#### Exercise description:
In the entries that follow, find the line containing "pattern : BitVec 8)", then output exactly every line from the first through that one.

━━━━━━━━━━━━━━━━━━━━━━━━━━━━━━

-- ==== Sys2Proof/Laws/PerInstr.lean ====
section
/-! SUPPORT. The family RowBits: the code of a well-formed instruction has the fixed bits of its row of
opcode_table.json, and a row with no bits has a code with none. One lemma per constructor. -/

namespace Sys2Proof.Laws.RowBits

/-- The bits a row of opcode_table.json fixes: a mask and a match of its format's width, or none. -/
inductive TableRow where
  | raw (mask pattern : BitVec 8)
  | esc (mask pattern : BitVec 16)
  | fsm (mask pattern : BitVec 12)
  | noBits
  deriving DecidableEq, Repr

/-- The masks and matches of the table, copied row by row. -/
def tableRow : Instr → TableRow
  | .feed _ => .noBits
  | .reset => .noBits
  | .rawPlainLo _ => .raw 0x80 0x00
  | .rawPlainHi _ => .raw 0xC0 0x80
  | .rawEscPrefix _ => .raw 0xC0 0xC0
  | .escFramingError _ _ => .esc 0xC080 0xC000
  | .escReceived _ _ => .esc 0xFC80 0xC480
  | .escResetted _ _ => .esc 0xFC80 0xC080
  | .escStarted _ _ => .esc 0xFC80 0xC880
  | .escInfo _ _ => .esc 0xFC80 0xCC80
  | .escUnknown4 _ _ => .esc 0xFC80 0xD080
  | .escUnknown5 _ _ => .esc 0xFC80 0xD480
  | .escUnknown6 _ _ => .esc 0xFC80 0xD880
  | .escUnknown7 _ _ => .esc 0xFC80 0xDC80
  | .escUnknown8 _ _ => .esc 0xFC80 0xE080
  | .escUnknown9 _ _ => .esc 0xFC80 0xE480
  | .escFailed _ _ => .esc 0xFC80 0xE880
  | .escErrorEbus _ _ => .esc 0xFC80 0xEC80
  | .escErrorHost _ _ => .esc 0xFC80 0xF080
  | .escUnknownD _ _ => .esc 0xFC80 0xF480
  | .escUnknownE _ _ => .esc 0xFC80 0xF880
  | .escUnknownF _ _ => .esc 0xFC80 0xFC80
  | .fsmWaitSynSyn => .fsm 0xFFF 0x0AA
  | .fsmWaitSynOther _ => .fsm 0xF00 0x000
  | .fsmWaitSrcSyn => .fsm 0xFFF 0x1AA
  | .fsmWaitSrcOther _ => .fsm 0xF00 0x100
  | .fsmWaitDestAny _ => .fsm 0xF00 0x200
  | .fsmWaitCmdHiAny _ => .fsm 0xF00 0x300
  | .fsmWaitCmdLoAny _ => .fsm 0xF00 0x400
  | .fsmWaitLenOkLo _ => .fsm 0xFF0 0x500
  | .fsmWaitLenOk16 => .fsm 0xFFF 0x510
  | .fsmWaitLenBad _ => .fsm 0xF00 0x500
  | .fsmWaitDataAny _ => .fsm 0xF00 0x600
  | .fsmWaitCrcAny _ => .fsm 0xF00 0x700
  | .fsmWaitAckAck => .fsm 0xFFF 0x800
  | .fsmWaitAckNack => .fsm 0xFFF 0x8FF
  | .fsmWaitAckSyn => .fsm 0xFFF 0x8AA
  | .fsmWaitAckOther _ => .fsm 0xF00 0x800
  | .fsmWaitRspSyn => .fsm 0xFFF 0x9AA
  | .fsmWaitRspOkLo _ => .fsm 0xFF0 0x900
  | .fsmWaitRspOk16 => .fsm 0xFFF 0x910
  | .fsmWaitRspBad _ => .fsm 0xF00 0x900
  | .crc8 _ _ => .noBits
  | .checksum _ => .noBits
  | .patAny _ => .noBits
  | .patPrefix _ _ => .noBits
  | .patLiteral _ _ => .noBits
  | .patAbsent _ => .noBits
  | .typeU8 _ _ => .noBits
  | .typeU16le _ _ => .noBits
  | .typeU16be _ _ => .noBits
  | .typeUnsupported _ _ => .noBits

/-- The code is of the row's format and has its fixed bits. -/
def TableRow.covers : TableRow → Code → Bool
  | .raw mask pattern, .raw b => b &&& mask = pattern
  | .esc mask pattern, .esc w => w &&& mask = pattern
  | .fsm mask pattern, .fsm w => w &&& mask = pattern
  | .raw _ _, _ => false
  | .esc _ _, _ => false
  | .fsm _ _, _ => false
  | .noBits, .raw _ => false
  | .noBits, .esc _ => false
  | .noBits, .fsm _ => false
  | .noBits, _ => true

/-- A well-formed instruction's code has the fixed bits of its row. -/
abbrev Statement (i : Instr) : Prop :=
  i.wf = true → (tableRow i).covers (encode i) = true

theorem feed (bytes : List Byte) : Statement (.feed bytes) := fun _ => rfl

theorem reset : Statement .reset := fun _ => rfl

theorem rawPlainLo (b : Byte) : Statement (.rawPlainLo b) := by decide +revert

theorem rawPlainHi (b : Byte) : Statement (.rawPlainHi b) := by decide +revert

theorem rawEscPrefix (b : Byte) : Statement (.rawEscPrefix b) := by decide +revert

theorem escFramingError (b1 b2 : Byte) : Statement (.escFramingError b1 b2) := by
  intro h
  have hb : ∀ b : BitVec 8, Config.escMin ≤ b → b &&& 0xC0#8 = 0xC0#8 := by decide
  have hc : ∀ b : BitVec 8, b < 0x80#8 → b &&& 0x80#8 = 0#8 := by decide
  simp only [Instr.wf, Bool.and_eq_true, decide_eq_true_eq] at h
  simp only [tableRow, encode, TableRow.covers, decide_eq_true_eq]
  change b1 ++ b2 &&& (0xC0#8 ++ 0x80#8) = 0xC0#8 ++ 0#8
  rw [BitVec.and_append, hb b1 h.1, hc b2 h.2]

theorem escReceived (dd : BitVec 2) (e : BitVec 7) : Statement (.escReceived dd e) := by revert dd e; decide +kernel

theorem escResetted (dd : BitVec 2) (e : BitVec 7) : Statement (.escResetted dd e) := by revert dd e; decide +kernel

theorem escStarted (dd : BitVec 2) (e : BitVec 7) : Statement (.escStarted dd e) := by revert dd e; decide +kernel

theorem escInfo (dd : BitVec 2) (e : BitVec 7) : Statement (.escInfo dd e) := by revert dd e; decide +kernel

theorem escUnknown4 (dd : BitVec 2) (e : BitVec 7) : Statement (.escUnknown4 dd e) := by revert dd e; decide +kernel

theorem escUnknown5 (dd : BitVec 2) (e : BitVec 7) : Statement (.escUnknown5 dd e) := by revert dd e; decide +kernel

theorem escUnknown6 (dd : BitVec 2) (e : BitVec 7) : Statement (.escUnknown6 dd e) := by revert dd e; decide +kernel

theorem escUnknown7 (dd : BitVec 2) (e : BitVec 7) : Statement (.escUnknown7 dd e) := by revert dd e; decide +kernel

theorem escUnknown8 (dd : BitVec 2) (e : BitVec 7) : Statement (.escUnknown8 dd e) := by revert dd e; decide +kernel

theorem escUnknown9 (dd : BitVec 2) (e : BitVec 7) : Statement (.escUnknown9 dd e) := by revert dd e; decide +kernel

theorem escFailed (dd : BitVec 2) (e : BitVec 7) : Statement (.escFailed dd e) := by revert dd e; decide +kernel

theorem escErrorEbus (dd : BitVec 2) (e : BitVec 7) : Statement (.escErrorEbus dd e) := by revert dd e; decide +kernel

theorem escErrorHost (dd : BitVec 2) (e : BitVec 7) : Statement (.escErrorHost dd e) := by revert dd e; decide +kernel

theorem escUnknownD (dd : BitVec 2) (e : BitVec 7) : Statement (.escUnknownD dd e) := by revert dd e; decide +kernel

theorem escUnknownE (dd : BitVec 2) (e : BitVec 7) : Statement (.escUnknownE dd e) := by revert dd e; decide +kernel

theorem escUnknownF (dd : BitVec 2) (e : BitVec 7) : Statement (.escUnknownF dd e) := by revert dd e; decide +kernel

theorem fsmWaitSynSyn : Statement .fsmWaitSynSyn := by decide

theorem fsmWaitSynOther (b : Byte) : Statement (.fsmWaitSynOther b) := by decide +revert

theorem fsmWaitSrcSyn : Statement .fsmWaitSrcSyn := by decide

theorem fsmWaitSrcOther (b : Byte) : Statement (.fsmWaitSrcOther b) := by decide +revert

theorem fsmWaitDestAny (b : Byte) : Statement (.fsmWaitDestAny b) := by decide +revert

theorem fsmWaitCmdHiAny (b : Byte) : Statement (.fsmWaitCmdHiAny b) := by decide +revert

theorem fsmWaitCmdLoAny (b : Byte) : Statement (.fsmWaitCmdLoAny b) := by decide +revert

theorem fsmWaitLenOkLo (n : BitVec 4) : Statement (.fsmWaitLenOkLo n) := by decide +revert

theorem fsmWaitLenOk16 : Statement .fsmWaitLenOk16 := by decide

theorem fsmWaitLenBad (b : Byte) : Statement (.fsmWaitLenBad b) := by decide +revert

theorem fsmWaitDataAny (b : Byte) : Statement (.fsmWaitDataAny b) := by decide +revert

theorem fsmWaitCrcAny (b : Byte) : Statement (.fsmWaitCrcAny b) := by decide +revert

theorem fsmWaitAckAck : Statement .fsmWaitAckAck := by decide

theorem fsmWaitAckNack : Statement .fsmWaitAckNack := by decide

theorem fsmWaitAckSyn : Statement .fsmWaitAckSyn := by decide

theorem fsmWaitAckOther (b : Byte) : Statement (.fsmWaitAckOther b) := by decide +revert

theorem fsmWaitRspSyn : Statement .fsmWaitRspSyn := by decide

theorem fsmWaitRspOkLo (n : BitVec 4) : Statement (.fsmWaitRspOkLo n) := by decide +revert

theorem fsmWaitRspOk16 : Statement .fsmWaitRspOk16 := by decide

theorem fsmWaitRspBad (b : Byte) : Statement (.fsmWaitRspBad b) := by decide +revert

theorem crc8 (running byte : Byte) : Statement (.crc8 running byte) := fun _ => rfl

theorem checksum (bytes : List Byte) : Statement (.checksum bytes) := fun _ => rfl

theorem patAny (value : Text) : Statement (.patAny value) := fun _ => rfl

theorem patPrefix (q value : Text) : Statement (.patPrefix q value) := fun _ => rfl

theorem patLiteral (p value : Text) : Statement (.patLiteral p value) := fun _ => rfl

theorem patAbsent (value : Text) : Statement (.patAbsent value) := fun _ => rfl

theorem typeU8 (site : FieldSite) (payload : List Byte) : Statement (.typeU8 site payload) := fun _ => rfl

theorem typeU16le (site : FieldSite) (payload : List Byte) : Statement (.typeU16le site payload) := fun _ => rfl

theorem typeU16be (site : FieldSite) (payload : List Byte) : Statement (.typeU16be site payload) := fun _ => rfl

theorem typeUnsupported (site : FieldSite) (ty : Text) : Statement (.typeUnsupported site ty) := fun _ => rfl

end Sys2Proof.Laws.RowBits
end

━━━━━━━━━━━━━━━━━━━━━━━━━━━━━━

#### Exercise solution:
-- ==== Sys2Proof/Laws/PerInstr.lean ====
section
/-! SUPPORT. The family RowBits: the code of a well-formed instruction has the fixed bits of its row of
opcode_table.json, and a row with no bits has a code with none. One lemma per constructor. -/

namespace Sys2Proof.Laws.RowBits

/-- The bits a row of opcode_table.json fixes: a mask and a match of its format's width, or none. -/
inductive TableRow where
  | raw (mask pattern : BitVec 8)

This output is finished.